## [What you should do]
Give again, word for word, every line below from the one that has "-- ==== Sys2Proof/Machine/Logical.lean" through the one that has "def execOri (rt", both included, and no others.

[Start of section]

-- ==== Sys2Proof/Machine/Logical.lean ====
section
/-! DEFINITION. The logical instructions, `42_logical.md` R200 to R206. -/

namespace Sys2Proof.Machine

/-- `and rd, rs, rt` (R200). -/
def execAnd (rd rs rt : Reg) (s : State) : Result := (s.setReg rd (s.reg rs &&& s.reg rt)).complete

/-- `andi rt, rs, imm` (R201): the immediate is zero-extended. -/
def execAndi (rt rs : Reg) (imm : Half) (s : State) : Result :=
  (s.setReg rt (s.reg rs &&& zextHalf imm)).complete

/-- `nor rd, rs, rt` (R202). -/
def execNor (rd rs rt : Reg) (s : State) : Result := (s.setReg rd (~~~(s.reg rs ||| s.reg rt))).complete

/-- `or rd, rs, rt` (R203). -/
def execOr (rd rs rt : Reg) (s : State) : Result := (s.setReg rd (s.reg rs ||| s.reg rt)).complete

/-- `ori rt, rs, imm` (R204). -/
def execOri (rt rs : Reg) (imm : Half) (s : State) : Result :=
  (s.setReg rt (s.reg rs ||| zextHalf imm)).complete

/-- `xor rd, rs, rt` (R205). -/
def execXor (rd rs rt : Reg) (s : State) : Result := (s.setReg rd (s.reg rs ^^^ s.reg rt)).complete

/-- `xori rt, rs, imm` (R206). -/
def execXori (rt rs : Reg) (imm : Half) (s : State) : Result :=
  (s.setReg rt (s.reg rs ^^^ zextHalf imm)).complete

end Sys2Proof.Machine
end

[End of section]
[Start of section]

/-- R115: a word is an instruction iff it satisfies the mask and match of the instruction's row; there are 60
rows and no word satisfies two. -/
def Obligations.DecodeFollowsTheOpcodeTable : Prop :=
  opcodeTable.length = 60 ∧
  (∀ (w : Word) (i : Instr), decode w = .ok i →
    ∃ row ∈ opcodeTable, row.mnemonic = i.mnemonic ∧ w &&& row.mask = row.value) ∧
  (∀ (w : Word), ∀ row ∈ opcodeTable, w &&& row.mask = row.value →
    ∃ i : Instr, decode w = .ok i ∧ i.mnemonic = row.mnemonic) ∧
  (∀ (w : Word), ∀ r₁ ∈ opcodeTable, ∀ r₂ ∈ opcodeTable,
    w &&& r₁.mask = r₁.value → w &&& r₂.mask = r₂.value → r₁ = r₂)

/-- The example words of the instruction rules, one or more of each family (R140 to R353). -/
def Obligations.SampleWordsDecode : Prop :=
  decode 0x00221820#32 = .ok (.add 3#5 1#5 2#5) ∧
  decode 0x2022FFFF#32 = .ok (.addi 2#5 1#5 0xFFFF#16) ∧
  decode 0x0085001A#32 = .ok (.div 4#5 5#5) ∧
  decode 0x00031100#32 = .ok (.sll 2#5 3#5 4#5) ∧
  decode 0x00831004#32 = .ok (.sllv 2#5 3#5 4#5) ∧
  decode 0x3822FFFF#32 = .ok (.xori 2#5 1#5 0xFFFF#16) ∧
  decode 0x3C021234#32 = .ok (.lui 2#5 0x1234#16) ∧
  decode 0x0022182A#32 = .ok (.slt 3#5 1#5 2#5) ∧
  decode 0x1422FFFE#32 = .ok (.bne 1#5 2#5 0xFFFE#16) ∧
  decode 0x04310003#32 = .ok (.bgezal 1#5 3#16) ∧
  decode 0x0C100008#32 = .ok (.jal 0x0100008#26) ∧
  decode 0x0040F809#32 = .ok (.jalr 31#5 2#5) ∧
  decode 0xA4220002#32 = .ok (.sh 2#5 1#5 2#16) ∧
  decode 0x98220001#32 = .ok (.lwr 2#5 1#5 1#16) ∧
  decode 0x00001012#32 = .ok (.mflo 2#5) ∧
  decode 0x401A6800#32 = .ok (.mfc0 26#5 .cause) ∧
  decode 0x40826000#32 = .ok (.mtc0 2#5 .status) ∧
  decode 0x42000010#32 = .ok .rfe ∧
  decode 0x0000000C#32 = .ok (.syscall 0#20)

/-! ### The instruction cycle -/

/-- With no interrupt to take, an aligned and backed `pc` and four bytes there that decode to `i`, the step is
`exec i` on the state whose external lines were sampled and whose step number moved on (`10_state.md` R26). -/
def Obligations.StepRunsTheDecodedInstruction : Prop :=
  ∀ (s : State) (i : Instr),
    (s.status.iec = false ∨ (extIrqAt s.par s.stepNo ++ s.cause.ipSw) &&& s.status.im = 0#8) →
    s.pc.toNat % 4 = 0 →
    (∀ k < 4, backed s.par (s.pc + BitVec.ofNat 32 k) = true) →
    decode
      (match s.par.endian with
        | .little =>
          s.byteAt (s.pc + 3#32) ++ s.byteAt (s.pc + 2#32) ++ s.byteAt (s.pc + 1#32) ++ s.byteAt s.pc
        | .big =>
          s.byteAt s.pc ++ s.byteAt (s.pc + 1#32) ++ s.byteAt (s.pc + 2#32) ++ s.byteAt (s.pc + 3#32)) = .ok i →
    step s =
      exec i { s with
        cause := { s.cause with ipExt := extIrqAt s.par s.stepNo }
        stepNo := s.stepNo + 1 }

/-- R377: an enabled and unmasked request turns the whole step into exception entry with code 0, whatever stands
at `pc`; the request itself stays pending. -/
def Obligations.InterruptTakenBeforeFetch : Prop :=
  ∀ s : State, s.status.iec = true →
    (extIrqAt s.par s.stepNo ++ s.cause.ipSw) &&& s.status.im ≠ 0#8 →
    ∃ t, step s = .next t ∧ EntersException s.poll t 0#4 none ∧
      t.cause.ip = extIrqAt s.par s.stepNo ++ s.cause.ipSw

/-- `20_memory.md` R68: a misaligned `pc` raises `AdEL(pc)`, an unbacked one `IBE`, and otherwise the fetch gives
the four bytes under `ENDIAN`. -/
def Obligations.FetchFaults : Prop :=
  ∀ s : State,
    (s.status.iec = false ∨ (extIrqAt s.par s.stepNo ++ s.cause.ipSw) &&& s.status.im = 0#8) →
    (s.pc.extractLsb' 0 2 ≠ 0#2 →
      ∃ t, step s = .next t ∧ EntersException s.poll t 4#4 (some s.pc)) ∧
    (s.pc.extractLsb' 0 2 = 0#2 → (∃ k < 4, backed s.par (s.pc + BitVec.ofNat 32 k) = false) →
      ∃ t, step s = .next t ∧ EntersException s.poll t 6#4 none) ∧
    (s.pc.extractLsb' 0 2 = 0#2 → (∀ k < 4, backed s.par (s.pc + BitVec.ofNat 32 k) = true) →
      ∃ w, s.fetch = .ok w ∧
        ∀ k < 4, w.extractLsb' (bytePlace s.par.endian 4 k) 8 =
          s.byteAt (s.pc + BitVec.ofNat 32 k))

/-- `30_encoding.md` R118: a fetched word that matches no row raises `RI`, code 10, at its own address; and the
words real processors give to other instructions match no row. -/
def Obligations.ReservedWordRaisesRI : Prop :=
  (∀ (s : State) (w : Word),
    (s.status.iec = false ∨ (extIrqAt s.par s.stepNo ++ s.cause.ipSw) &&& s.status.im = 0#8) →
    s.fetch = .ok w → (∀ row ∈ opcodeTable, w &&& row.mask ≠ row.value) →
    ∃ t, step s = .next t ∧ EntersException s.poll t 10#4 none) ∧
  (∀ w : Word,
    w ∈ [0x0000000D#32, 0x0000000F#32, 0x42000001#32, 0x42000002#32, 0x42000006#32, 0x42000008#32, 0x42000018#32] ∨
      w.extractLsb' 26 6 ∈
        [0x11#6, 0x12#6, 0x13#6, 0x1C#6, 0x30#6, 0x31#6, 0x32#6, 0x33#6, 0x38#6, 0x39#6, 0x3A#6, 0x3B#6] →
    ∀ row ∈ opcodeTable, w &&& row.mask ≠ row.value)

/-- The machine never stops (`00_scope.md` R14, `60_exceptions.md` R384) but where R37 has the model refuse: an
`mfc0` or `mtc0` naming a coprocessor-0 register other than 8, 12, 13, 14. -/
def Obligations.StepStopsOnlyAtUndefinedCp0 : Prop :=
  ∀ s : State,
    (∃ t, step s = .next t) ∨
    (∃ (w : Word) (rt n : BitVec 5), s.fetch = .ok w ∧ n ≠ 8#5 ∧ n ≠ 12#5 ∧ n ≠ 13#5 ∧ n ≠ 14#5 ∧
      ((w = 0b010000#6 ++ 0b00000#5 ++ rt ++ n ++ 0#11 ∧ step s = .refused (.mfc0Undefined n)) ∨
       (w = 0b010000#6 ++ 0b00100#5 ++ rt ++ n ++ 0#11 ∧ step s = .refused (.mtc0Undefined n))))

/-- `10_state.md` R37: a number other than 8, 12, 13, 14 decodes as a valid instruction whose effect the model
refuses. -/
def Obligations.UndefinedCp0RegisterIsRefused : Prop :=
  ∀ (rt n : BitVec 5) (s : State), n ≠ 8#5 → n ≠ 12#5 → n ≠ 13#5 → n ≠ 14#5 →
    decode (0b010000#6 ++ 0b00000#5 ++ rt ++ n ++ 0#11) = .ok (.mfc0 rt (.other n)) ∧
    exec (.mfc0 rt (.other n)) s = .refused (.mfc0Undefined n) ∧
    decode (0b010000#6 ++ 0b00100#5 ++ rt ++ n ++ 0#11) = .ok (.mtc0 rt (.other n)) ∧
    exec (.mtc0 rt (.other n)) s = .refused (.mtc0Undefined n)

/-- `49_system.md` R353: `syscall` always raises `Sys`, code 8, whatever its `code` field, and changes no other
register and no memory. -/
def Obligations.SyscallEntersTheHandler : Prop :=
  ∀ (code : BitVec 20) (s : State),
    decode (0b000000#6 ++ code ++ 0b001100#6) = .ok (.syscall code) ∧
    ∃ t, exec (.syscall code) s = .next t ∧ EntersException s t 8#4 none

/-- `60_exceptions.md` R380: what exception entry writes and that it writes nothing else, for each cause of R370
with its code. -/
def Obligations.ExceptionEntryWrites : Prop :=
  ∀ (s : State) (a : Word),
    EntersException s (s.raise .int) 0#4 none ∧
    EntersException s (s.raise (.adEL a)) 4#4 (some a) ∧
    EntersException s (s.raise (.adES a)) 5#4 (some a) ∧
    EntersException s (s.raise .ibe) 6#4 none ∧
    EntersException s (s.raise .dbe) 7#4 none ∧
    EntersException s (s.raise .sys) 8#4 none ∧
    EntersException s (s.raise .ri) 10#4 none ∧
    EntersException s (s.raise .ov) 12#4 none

[End of section]

## [Problem solution]
-- ==== Sys2Proof/Machine/Logical.lean ====
section
/-! DEFINITION. The logical instructions, `42_logical.md` R200 to R206. -/

namespace Sys2Proof.Machine

/-- `and rd, rs, rt` (R200). -/
def execAnd (rd rs rt : Reg) (s : State) : Result := (s.setReg rd (s.reg rs &&& s.reg rt)).complete

/-- `andi rt, rs, imm` (R201): the immediate is zero-extended. -/
def execAndi (rt rs : Reg) (imm : Half) (s : State) : Result :=
  (s.setReg rt (s.reg rs &&& zextHalf imm)).complete

/-- `nor rd, rs, rt` (R202). -/
def execNor (rd rs rt : Reg) (s : State) : Result := (s.setReg rd (~~~(s.reg rs ||| s.reg rt))).complete

/-- `or rd, rs, rt` (R203). -/
def execOr (rd rs rt : Reg) (s : State) : Result := (s.setReg rd (s.reg rs ||| s.reg rt)).complete

/-- `ori rt, rs, imm` (R204). -/
def execOri (rt rs : Reg) (imm : Half) (s : State) : Result :=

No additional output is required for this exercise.